**REQUIREMENT:** Below is a listing. Set down exactly the lines from the one containing "evRet (c : Fin 8) (w : Word)" through the one containing "evNop (c : Fin 8) (w : Word)", both ends included, and leave out the rest.

BEGIN

/-- No task of dispatch comes before the run list (R358). -/
theorem noBound_of (h : (s.slot k).det = false ∨ (s.slot k).bind.bound = false ∨ nextBound s k = none) :
    (if (s.slot k).det && (s.slot k).bind.bound then nextBound s k else none) = none := by
  rcases h with h | h | h
  · simp [h]
  · simp [h]
  · rw [h]
    exact ite_self _

theorem takeWork_idle (h : (s.slot k).run ≠ .free ∨ (s.core (coreOf k)).stopped = true) : takeWork k s = s := by
  refine if_pos ?_
  simpa using h

/-- A Free slot whose task did not end by TPICK looks at the run list first (R416). -/
theorem takeWork_free (hrun : (s.slot k).run = .free) (hstop : (s.core (coreOf k)).stopped = false)
    (hphase : (s.slot k).phase ≠ 5) : takeWork k s =
      let t := takeListed k (s.onSlot k fun sl => { sl with phase := 0 })
      if (t.slot k).run != .free || (nextEntry t k).isSome then t else (nextBound t k).elim t fun x => startBound x.1 x.2 k t := by
  simp only [takeWork, hrun, hstop, picking, hphase, decide_false, bne_self_eq_false, Bool.or_self, Bool.false_eq_true, if_false]
  cases nextBound (takeListed k (s.onSlot k fun sl => { sl with phase := 0 })) k <;> rfl

end Takes

/-! ### Task i of a group (R414) -/

section Bound
variable {s : State} {gk i k : Nat} {g : Group} {kn : Kernel}

/-- A slot bound to a group as its task i (R100, R394). -/
def groupSlot (gk i : Nat) (g : Group) (kn : Kernel) (sl : Slot) : Slot :=
  let sl := setWindows kn (sl.bindRegs (mix64 (BitVec.ofNat 64 i) (BitVec.ofNat 64 g.ticket)))
  { sl with bind := ⟨kn.ctx, g.kernel, gk, i, true, none⟩, tmrPend := false, traffic := { sl.traffic with seq := 0 },
            sys := { sl.sys with st := setBit (setBit sl.sys.st stSV kn.sv) stDET kn.det,
                                 mode := setBit sl.sys.mode 3 (kn.np && !manyDies kn) } }

/-- That slot as its task starts in the cycle `now` (R99, R414). -/
def boundSlot (gk i : Nat) (g : Group) (kn : Kernel) (now : Nat) (coord : Word) (sl : Slot) : Slot :=
  let sl := (groupSlot gk i g kn sl).startRegs now
  { sl with pc := BitVec.ofNat 64 (kn.entries.getD (if kn.stages = 0 then 0 else g.index % kn.stages) 0),
            bind := { sl.bind with owner := some gk }, sys := { sl.sys with trec := 0, coord := coord } }

theorem startBound_slot (hg : tfind s.groups gk = some g) (hk : tfind s.kernels g.kernel = some kn) :
    ∃ now coord, (startBound gk i k s).slot k = boundSlot gk i g kn now coord (s.slot k) := by
  refine ⟨(bindSlot gk g kn i k s).mcyc, coordWord i g.index (if kn.stages = 0 then 0 else g.index % kn.stages)
    (octetX g.octet - kn.ox, octetY g.octet - kn.oy), ?_⟩
  simp only [startBound, hg, hk]
  refine (State.onGroup_slot ..).trans ((State.slot_onSlot_self ..).trans ?_)
  rw [bindSlot, State.slot_onSlot_self]
  rfl

/-- A slot that starts a task of its group (R100, R414). -/
theorem startBound_fields (hg : tfind s.groups gk = some g) (hk : tfind s.kernels g.kernel = some kn) :
    let t := startBound gk i k s
    (t.slot k).run = .running ∧ (t.slot k).bind.group = gk ∧ (t.slot k).bind.bound = true ∧
      (t.slot k).pc = BitVec.ofNat 64 (kn.entries.getD (if kn.stages = 0 then 0 else g.index % kn.stages) 0) ∧
      (t.slot k).det = kn.det ∧ (t.slot k).sv = kn.sv ∧ (t.slot k).th = false ∧ (t.slot k).sys.tvec = 0 ∧ ∀ n, (t.slot k).rg n = 0 := by
  obtain ⟨now, coord, h⟩ := startBound_slot (i := i) (k := k) hg hk
  have hst : (boundSlot gk i g kn now coord (s.slot k)).sys.st =
      setSlice (setBit (setBit (s.slot k).sys.st stSV kn.sv) stDET kn.det) 9 0 0 := rfl
  have hbit : ∀ j, ¬ (0 ≤ j ∧ j ≤ 9) → (boundSlot gk i g kn now coord (s.slot k)).sys.st.getLsbD j =
      (setBit (setBit (s.slot k).sys.st stSV kn.sv) stDET kn.det).getLsbD j := fun j hj =>
    (congrArg (BitVec.getLsbD · j) hst).trans ((getLsbD_setSlice ..).trans (if_neg hj))
  intro t
  rw [show t.slot k = _ from h]
  refine ⟨rfl, rfl, rfl, rfl, ?_, ?_, ?_, rfl, fun n => ?_⟩
  · exact (hbit stDET (by decide)).trans ((getLsbD_setBit ..).trans (if_pos rfl))
  · exact (hbit stSV (by decide)).trans (((getLsbD_setBit ..).trans (if_neg (by decide))).trans ((getLsbD_setBit ..).trans (if_pos rfl)))
  · exact (congrArg (BitVec.getLsbD · 9) hst).trans (getLsbD_setSlice ..)
  · unfold Slot.rg
    split
    · rfl
    · exact vget_replicate ..

end Bound

end Sys2Proof.Machine
end

section
/-! Part of O56. Starts, releases, timers, aging and steals (R94, R99, R107, R416, R417): what each event leaves. -/

namespace Sys2Proof.Machine

variable (s : State)

/-- What an event does is its function. -/
theorem happens_event {e : Instr} {f : State → State} {s t : State} (he : exec e s = event f s) (h : f s = t) : Happens e s t :=
  he.trans (congrArg Host.Outcome.next h)

/-! ### TASK_START -/

section Starts

/-- A slot that takes an entry of its core's run list runs its record (R99, R416). -/
theorem takeListed_fields {s v : State} {k : Nat} {e : RunEntry} {bs : List (BitVec 8)}
    (hb : (if (s.slot k).det && (s.slot k).bind.bound then nextBound s k else none) = none)
    (he : nextEntry s k = some e) (hbs : slotBytes k e.ctx e.record.toNat 64 s = (some bs, v)) :
    let t := takeListed k s
    (t.slot k).run = .running ∧ TaskRegs (t.slot k) e.record bs ∧
      (t.core (coreOf k)).runList = (v.core (coreOf k)).runList.erase e := by
  obtain ⟨hr, htask, _, _, _, _, hcore⟩ := startWith_fields v k e.ctx e.record bs
  have hlist : ((startWith k e.ctx e.record bs v).core (coreOf k)).runList = (v.core (coreOf k)).runList := (congrArg Core.runList (hcore _) :)
  rw [takeListed_entry hb he (startRecord_of_bytes _ hbs)]
  generalize startWith k e.ctx e.record bs v = u at hr htask hlist
  refine ⟨?_, ?_, ?_⟩
  · rw [roomMade_slot]
    exact hr
  · rw [roomMade_slot]
    exact htask
  · rw [roomMade_core, State.core_onCore_self, hlist]
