/-- One command or event: a row of spec/opcode_table.json. -/
inductive Instr where
  | registerWrite (off width : Nat) (v : Word)
  | readClearField (place : BarAt) (width : Nat)
  | read64bitLowWord (off width : Nat)
  | write64bitHighWord (off width : Nat) (v : Word)
  | syncCycleBoundary
  | syncRelease
  | cyclicRelease (t : Fin 32)
  | backgroundRelease (t : Fin 32)
  | pendingReleaseStart
  | snapshot
  | snapshotComplete (t : Fin 32)
  | commit (t : Fin 32)
  | budgetOverrun (t : Fin 32)
  | hostImageWriteApply
  | forceChangeApply
  | rungNop (l : Fin 4) (w : Word)
  | rungRng (l : Fin 4) (w : Word)
  | rungEnd (l : Fin 4) (w : Word)
  | rungLd (l : Fin 4) (w : Word)
  | rungAnd (l : Fin 4) (w : Word)
  | rungOr (l : Fin 4) (w : Word)
  | rungXor (l : Fin 4) (w : Word)
  | rungAndb (l : Fin 4) (w : Word)
  | rungOrb (l : Fin 4) (w : Word)
  | rungXorb (l : Fin 4) (w : Word)
  | rungNot (l : Fin 4) (w : Word)
  | rungDup (l : Fin 4) (w : Word)
  | rungPop (l : Fin 4) (w : Word)
  | rungOut (l : Fin 4) (w : Word)
  | rungSet (l : Fin 4) (w : Word)
  | rungRst (l : Fin 4) (w : Word)
  | rungRedge (l : Fin 4) (w : Word)
  | rungFedge (l : Fin 4) (w : Word)
  | rungTon (l : Fin 4) (w : Word)
  | rungTof (l : Fin 4) (w : Word)
  | rungTp (l : Fin 4) (w : Word)
  | rungCtu (l : Fin 4) (w : Word)
  | rungCtd (l : Fin 4) (w : Word)
  | rungTcres (l : Fin 4) (w : Word)
  | rungSkz (l : Fin 4) (w : Word)
  | rungSknz (l : Fin 4) (w : Word)
  | ctlStart (d : Desc)
  | runBegin
  | ctlStop (d : Desc)
  | stopBegin
  | ctlHalt (d : Desc)
  | ctlClearHalt (d : Desc)
  | ctlWarmRestart (d : Desc)
  | warmRestartDone
  | ctlTrigger (d : Desc)
  | hostEventRelease
  | pairHalt (cause : Nat) (t : Fin 32)
  | graftOpen (d : Desc)
  | graftLoad (d : Desc)
  | graftCheck (d : Desc) (p : Program)
  | graftCommit (d : Desc)
  | graftAbort (d : Desc)
  | graftConfirm (d : Desc)
  | graftRevert (d : Desc)
  | codeGraftApply
  | graftSwitchStart
  | graftSwitchEnd (fault : Bool)
  | graftNoGap
  | confirmWindowEnd
  | trellisTick
  | edgeIssue
  | pulseEnd (ch : Fin 16)
  | encoderEdge (e : Fin 4) (k : EncEdge)
  | sampleTimeout (k : Fin 16)
  | coastLimit (k : Fin 16)
  | fastInputEdge (ch : Fin 16) (rising : Bool) (at_ : Nat)
  | trimSourceApply
  | trlEntryWrite (d : Desc)
  | entryBatchApply
  | trlEntryRead (d : Desc)
  | trlAxisSet (d : Desc)
  | axisSetApply
  | trlTrimSet (d : Desc)
  | trimSetApply
  | trlAxisRearm (d : Desc)
  | axisRearmApply
  | driveFrameReceive (p : Fin 2) (f : RxFrame)
  | rxCutoff
  | plantFrameReceive (p : Fin 2) (f : RxFrame)
  | txGather
  | txWindowOpen
  | statusGather
  | plantWindowOpen
  | collectHeadSend (t : Nat)
  | driveSyncSend
  | announceSend
  | pdelayReqReceive (p : Fin 4) (req : PdelayReq) (at_ : Nat)
  | driveAnnounceReceive (p : Fin 2)
  | plantSyncReceive (p : Fin 2) (gm : DWord) (plantTime : Int) (at_ : Nat)
  | plantAnnounceReceive (p : Fin 2) (a : Announce)
  | plantSyncTimeout
  | driveCycleStart
  | driveCycleStop
  | driveCycleResume
  | portLinkChange (p : Fin 5) (up verified : Bool)
  | frerRecoveryReset (t : Nat)
  | netMailbox (d : Desc)
  | mailboxRetry (dest : Nat)
  | mbxRspReceive (p : Fin 2) (f : RxFrame)
  | netTplRead (d : Desc)
  | netPtpRead (d : Desc)
  | netMcastRead (d : Desc)
  | nicTxDescriptor (r : Fin 128) (raw : Option (List Byte)) (frame : List Byte)
  | nicRxBufferEntry (r : Fin 128) (raw : List Byte)
  | helloSend
  | helloReceive (h : Hello)
  | pairWaitExpiry
  | heartbeatSend
  | heartbeatReceive (path : HbPath) (b : Beat) (at_ : Nat)
  | pathLossTimeout (pathB : Bool)
  | peerFailureTimeout
  | hedgeLaneChange (lane : Fin 2) (up : Bool)
  | hedgeFrameReceive (raw : List Byte) (at_ : Nat)
  | hedgeRepeat (seq : Nat)
  | hedgeAckTimeout (seq : Nat)
  | snapshotMessageReceive (m : SnapMsg)
  | snapshotTimeout (t : Fin 32) (snapTime : Nat)
  | mirrorCmdReceive (opcode : Nat) (d : Desc) (cycle : Nat)
  | digestReceive (m : Digest)
  | digestTimeout (t : Fin 32) (inst : Nat)
  | unfitReceive (reason : Nat)
  | stateMessageReceive (items : List XferItem)
  | transferQuiescentPoint
  | transferTimeout
  | transferComplete
  | takeoverBoundary
  | epochRecordWrite
  | redHandover (d : Desc)
  | handoverReceive (k : HandoverMsg) (h : Nat) (status reason : Nat)
  | handoverBoundary
  | handoverOutputRelease
  | redResync (d : Desc)
  | redPark (d : Desc)
  | redRead (d : Desc)
  | evAdd (c : Fin 8) (w : Word)
  | evSub (c : Fin 8) (w : Word)
  | evAddv (c : Fin 8) (w : Word)
  | evSubv (c : Fin 8) (w : Word)
  | evNeg (c : Fin 8) (w : Word)
  | evAnd (c : Fin 8) (w : Word)
  | evOr (c : Fin 8) (w : Word)
  | evXor (c : Fin 8) (w : Word)
  | evAndn (c : Fin 8) (w : Word)
  | evNot (c : Fin 8) (w : Word)
  | evShl (c : Fin 8) (w : Word)
  | evShr (c : Fin 8) (w : Word)
  | evSar (c : Fin 8) (w : Word)
  | evRol (c : Fin 8) (w : Word)
  | evRor (c : Fin 8) (w : Word)
  | evClz (c : Fin 8) (w : Word)
  | evCtz (c : Fin 8) (w : Word)
  | evPopc (c : Fin 8) (w : Word)
  | evMin (c : Fin 8) (w : Word)
  | evMax (c : Fin 8) (w : Word)
  | evMinu (c : Fin 8) (w : Word)
  | evMaxu (c : Fin 8) (w : Word)
  | evMul (c : Fin 8) (w : Word)
  | evMulh (c : Fin 8) (w : Word)
  | evMulhu (c : Fin 8) (w : Word)
  | evMulv (c : Fin 8) (w : Word)
  | evDiv (c : Fin 8) (w : Word)
  | evDivu (c : Fin 8) (w : Word)
  | evRem (c : Fin 8) (w : Word)
  | evRemu (c : Fin 8) (w : Word)
  | evMfpr (c : Fin 8) (w : Word)
  | evMtpr (c : Fin 8) (w : Word)
  | evAddi (c : Fin 8) (w : Word)
  | evAndi (c : Fin 8) (w : Word)
  | evOri (c : Fin 8) (w : Word)
  | evXori (c : Fin 8) (w : Word)
  | evShi (c : Fin 8) (w : Word)
  | evLui (c : Fin 8) (w : Word)
  | evMuli (c : Fin 8) (w : Word)
  | evBfx (c : Fin 8) (w : Word)
  | evBfxs (c : Fin 8) (w : Word)
  | evBfi (c : Fin 8) (w : Word)
  | evPerm (c : Fin 8) (w : Word)
  | evCmpeq (c : Fin 8) (w : Word)
  | evCmpne (c : Fin 8) (w : Word)
  | evCmplt (c : Fin 8) (w : Word)
  | evCmpge (c : Fin 8) (w : Word)
  | evCmpltu (c : Fin 8) (w : Word)
  | evCmpgeu (c : Fin 8) (w : Word)
  | evCmptst (c : Fin 8) (w : Word)
  | evCmpieq (c : Fin 8) (w : Word)
  | evCmpine (c : Fin 8) (w : Word)
  | evCmpilt (c : Fin 8) (w : Word)
  | evCmpiltu (c : Fin 8) (w : Word)
  | evPand (c : Fin 8) (w : Word)
  | evPor (c : Fin 8) (w : Word)
  | evPxor (c : Fin 8) (w : Word)
  | evPmov (c : Fin 8) (w : Word)
  | evIbld (c : Fin 8) (w : Word)
  | evIbldn (c : Fin 8) (w : Word)
  | evIband (c : Fin 8) (w : Word)
  | evIbor (c : Fin 8) (w : Word)
  | evIbst (c : Fin 8) (w : Word)
  | evIbstn (c : Fin 8) (w : Word)
  | evIbs1 (c : Fin 8) (w : Word)
  | evIbs0 (c : Fin 8) (w : Word)
  | evLdb (c : Fin 8) (w : Word)
  | evLdbu (c : Fin 8) (w : Word)
  | evLdh (c : Fin 8) (w : Word)
  | evLdhu (c : Fin 8) (w : Word)
  | evLdw (c : Fin 8) (w : Word)
  | evLdd (c : Fin 8) (w : Word)
  | evStb (c : Fin 8) (w : Word)
  | evSth (c : Fin 8) (w : Word)
  | evStw (c : Fin 8) (w : Word)
  | evStd (c : Fin 8) (w : Word)
  | evLdsw (c : Fin 8) (w : Word)
  | evStsw (c : Fin 8) (w : Word)
  | evDsadj (c : Fin 8) (w : Word)
  | evAmoswap (c : Fin 8) (w : Word)
  | evAmoadd (c : Fin 8) (w : Word)
  | evBr (c : Fin 8) (w : Word)
  | evCall (c : Fin 8) (w : Word)
  | evRet (c : Fin 8) (w : Word)
  | evJr (c : Fin 8) (w : Word)
  | evCallr (c : Fin 8) (w : Word)
  | evRep (c : Fin 8) (w : Word)
  | evBreak (c : Fin 8) (w : Word)
  | evMfsr (c : Fin 8) (w : Word)
  | evMtsr (c : Fin 8) (w : Word)
  | evEret (c : Fin 8) (w : Word)
  | evEretn (c : Fin 8) (w : Word)
  | evNop (c : Fin 8) (w : Word)
  | evMfence (c : Fin 8) (w : Word)
  | evFp32Fadd (c : Fin 8) (w : Word)
  | evFp32Fsub (c : Fin 8) (w : Word)
  | evFp32Fmul (c : Fin 8) (w : Word)
  | evFp32Fdiv (c : Fin 8) (w : Word)
  | evFp32Fsqrt (c : Fin 8) (w : Word)
  | evFp32Fmin (c : Fin 8) (w : Word)
  | evFp32Fmax (c : Fin 8) (w : Word)
  | evFp32Fabs (c : Fin 8) (w : Word)
  | evFp32Fneg (c : Fin 8) (w : Word)
  | evFp64Fadd (c : Fin 8) (w : Word)
  | evFp64Fsub (c : Fin 8) (w : Word)
  | evFp64Fmul (c : Fin 8) (w : Word)
  | evFp64Fdiv (c : Fin 8) (w : Word)
  | evFp64Fsqrt (c : Fin 8) (w : Word)
  | evFp64Fmin (c : Fin 8) (w : Word)
  | evFp64Fmax (c : Fin 8) (w : Word)
  | evFp64Fabs (c : Fin 8) (w : Word)
  | evFp64Fneg (c : Fin 8) (w : Word)
  | evFeqs (c : Fin 8) (w : Word)
  | evFlts (c : Fin 8) (w : Word)
  | evFles (c : Fin 8) (w : Word)
  | evFuns (c : Fin 8) (w : Word)
  | evFeqd (c : Fin 8) (w : Word)
  | evFltd (c : Fin 8) (w : Word)
  | evFled (c : Fin 8) (w : Word)
  | evFund (c : Fin 8) (w : Word)
  | evSfw (c : Fin 8) (w : Word)
  | evSfwu (c : Fin 8) (w : Word)
  | evWfs (c : Fin 8) (w : Word)
  | evWufs (c : Fin 8) (w : Word)
  | evWfsr (c : Fin 8) (w : Word)
  | evDfw (c : Fin 8) (w : Word)
  | evDfwu (c : Fin 8) (w : Word)
  | evWfd (c : Fin 8) (w : Word)
  | evWufd (c : Fin 8) (w : Word)
  | evWfdr (c : Fin 8) (w : Word)
  | evDfs (c : Fin 8) (w : Word)
  | evSfd (c : Fin 8) (w : Word)
  | evEscapeServiceInstruction (c : Fin 8) (w : Word)
  | evReservedEncoding (c : Fin 8) (w : Word)
  | interruptTaken (c : Fin 8)
  | sysLaneWait (c : Fin 8) (w : Word)
  | sysTimerCounterRead (c : Fin 8) (w : Word)
  | rollCallCheckIn (c : Fin 8) (w : Word)
  | sysApplicationEvent (c : Fin 8) (w : Word)
  | sysApplicationMetric (c : Fin 8) (w : Word)
  | fieldSample
  | fieldInputRecordWrite (crcOk : Bool)
  | inputLevelChange (ch : Fin 32) (level : Bool) (at_ : Nat)
  | debounceAccept (ch : Fin 32)
  | openWireDetect (ch : Fin 32)
  | openWireClear (ch : Fin 32)
  | overloadDetect (ch : Fin 32)
  | thermalShutdown (ch : Fin 32)
  | overloadRetry (ch : Fin 32)
  | shortDetect (ch : Fin 32)
  | openLoadDetect (ch : Fin 32)
  | extHighDetect (ch : Fin 32)
  | fieldOutputRefresh
  | islandOutputFrameReceive (crcOk : Bool)
  | fieldLinkSilence
  | fieldSafeTimeout (g : Fin 4)
  | groupSupplyMeasure (mv0 mv1 mv2 mv3 : Nat)
  | fioClearLatch (d : Desc)
  | clearLatchApply
  | fioRelease (d : Desc)
  | groupReleaseApply
  | fioRead (d : Desc)
  | loopOutputRefresh (x : Fin 2)
  | loopFrameReceive (x : Fin 2) (crcOk : Bool)
  | complianceDetect (x : Fin 2)
  | complianceClear (x : Fin 2)
  | readbackDevDetect (x : Fin 2)
  | readbackDevClear (x : Fin 2)
  | miswireDetect (x : Fin 2)
  | miswireClear (x : Fin 2)
  | loopReadbackConversion (x : Fin 2) (currentNa termMv : Nat) (crcOk : Bool)
  | loopLinkSilence (x : Fin 2)
  | loopSafeTimeout (x : Fin 2)
  | loopReadbackSilence (x : Fin 2)
  | loopPowerAppear (x : Fin 2)
  | hartRequestReceive (x : Fin 2) (f : HartFrame)
  | hartReplyTimeout (x : Fin 2)
  | lptHartFetch (d : Desc)
  | lptHartReply (d : Desc)
  | trimBegin (d : Desc)
  | trimPoint (d : Desc)
  | trimApply (d : Desc)
  | trimCancel (d : Desc)
  | trimIdleTimeout (x : Fin 2)
  | lptRead (d : Desc)
  | ringEnable (r : Fin 128) (cfg : Word)
  | ringZeroingDone (r : Fin 128)
  | ringDisable (r : Fin 128) (cfg : Word)
  | ringReset (r : Fin 128) (cfg : Word)
  | sqTailDoorbell (r : Fin 128) (b : Bell)
  | cqHeadDoorbell (r : Fin 128) (b : Bell)
  | descriptorFetch (r : Fin 128) (raw : Option (List Byte)) (buf : List Byte)
  | interruptCoalesceExpiry (r : Fin 128)
  | pcieHotReset
  | perstNAssert
  | functionLevelReset
  | pcieLinkDown
  | d3hotEntry
  | ringNop (d : Desc)
  | fence (d : Desc)
  | fenceTimeout
  | publishCopy (r : Fin 128) (e : BufEntry)
  | mirrorSend (e : BufEntry)
  | retainRestore (d : Desc)
  | jrnlRead (d : Desc)
  | imgRead (d : Desc)
  | imgWrite (d : Desc)
  | forceWrite (d : Desc)
  | forceClear (d : Desc)
  | forceRead (d : Desc)
  | cfgBegin (d : Desc)
  | cfgPut (d : Desc)
  | cfgCommit (d : Desc)
  | cfgApply
  | txnNoGap
  | cfgAbort (d : Desc)
  | cfgConfirm (d : Desc)
  | cfgConfirmWindowEnd (ident : DWord)
  | txnIdle (ident : DWord)
  | cfgRead (d : Desc)
  | svcDatagram (srcIp srcPort : Nat) (d : Datagram)
  | svcArpIcmp (q : Query)
  | svcSessionTimeout
  | powerUp
  | resetNAssert
  | romInitDone (selfTest training : Bool) (flips : Nat) (checkOk : Bool) (ms : Nat)
  | bootStart (w : Word)
  | bootRetry (w : Word)
  | stagingWindowWrite (off : Nat) (data : List Byte)
  | verifyComplete (memOk : Bool) (ms : Nat)
  | componentStarted (c : Fin 4) (ms : Nat)
  | componentStartTimeout (islandLoad : Bool)
  | fwReset (d : Desc)
  | fwRead (d : Desc)
  | secChallenge (d : Desc)
  | challengeExpiry (o : Origin)
  | secResponse (d : Desc)
  | grantExpiry (o : Origin)
  | crLockoutEnd
  | secKeyLoad (d : Desc)
  | secKeyWrap (d : Desc)
  | secKeyUnload (d : Desc)
  | secAttest (d : Desc)
  | lcProvision (d : Desc)
  | lcTakeOwnership (d : Desc)
  | lcReturn (d : Desc)
  | lcScrap (d : Desc)
  | lcLock (d : Desc)
  | lcUnlock (d : Desc)
  | lcRaiseSvn (d : Desc)
  | lcRevokeVkey (d : Desc)
  | secDebug (d : Desc)
  | rbgReseed
  | rbgHealthFail
  | jtagBoundaryScan (i : ScanInstr)
  | jtagDebugAccess (a : JtagAccess)
  | traceRecordWrite (e : BufEntry)
  | rollCallEvaluation (k : Fin 4)
  | watchdogServe (at_ : Nat)
  | watchdogCloseExpiry
  | uncorrectableError (mem off : Nat) (who : Option Agent)
  | referenceClockLoss
  | referenceClockValid
  | pwrState (d : Desc)
  | wakePerstN
  | wakeSequenceDone (flips : Nat) (checkOk : Bool)
  | pwrRead (d : Desc)
  | vinThresholdCross (mv : Nat)
  | sagStageLeave (mv : Nat)
  | vinPowerOnReset
  | nvsRead (d : Desc)
  | nvsWrite (d : Desc)
  | nvPageWriteStart
  | nvPageWriteDone (us : Nat)
  | nvsLock (d : Desc)
  | unlockRead (d : Desc)
  | unlockWrite (d : Desc)
  | setReadPw (d : Desc)
  | setWritePw (d : Desc)
  | rtcSecondTick
  | rtcTimeRegisterRead (off : Nat)
  | rtcFreezeExpiry (fw : Bool)
  | rtcStagingWrite (off : Nat) (v : Word)
  | rtcSecWrite (v : Word)
  | rtcCommit
  | rtcBackupLoss
  | rtcRead (d : Desc)
  | rtcSet (d : Desc)
  | rtcAlarm (d : Desc)
  | consolidationInterval
  | consolidationStart
  | consolidationDone
  | recRead (d : Desc)
  | recClear (d : Desc)
  | recConsolidate (d : Desc)
  | rungIllegalWord (l : Fin 4) (w : Word)
  | correctableError
  | holdupSenseCrossing (mv : Nat)
  | pcieLinkUp (speed width : Nat)
  | pcieConfigWrite (bme : Bool) (msix : MsixCtl) (dev : DevCtl)
  | gateControlTransition (p : Fin 4) (at_ : Nat)
  deriving DecidableEq, Repr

END

**YOUR SOLUTION:**
  | evRet (c : Fin 8) (w : Word)
  | evJr (c : Fin 8) (w : Word)
  | evCallr (c : Fin 8) (w : Word)
  | evRep (c : Fin 8) (w : Word)
  | evBreak (c : Fin 8) (w : Word)
  | evMfsr (c : Fin 8) (w : Word)
  | evMtsr (c : Fin 8) (w : Word)
  | evEret (c : Fin 8) (w : Word)
  | evEretn (c : Fin 8) (w : Word)
  | evNop (c : Fin 8) (w : Word)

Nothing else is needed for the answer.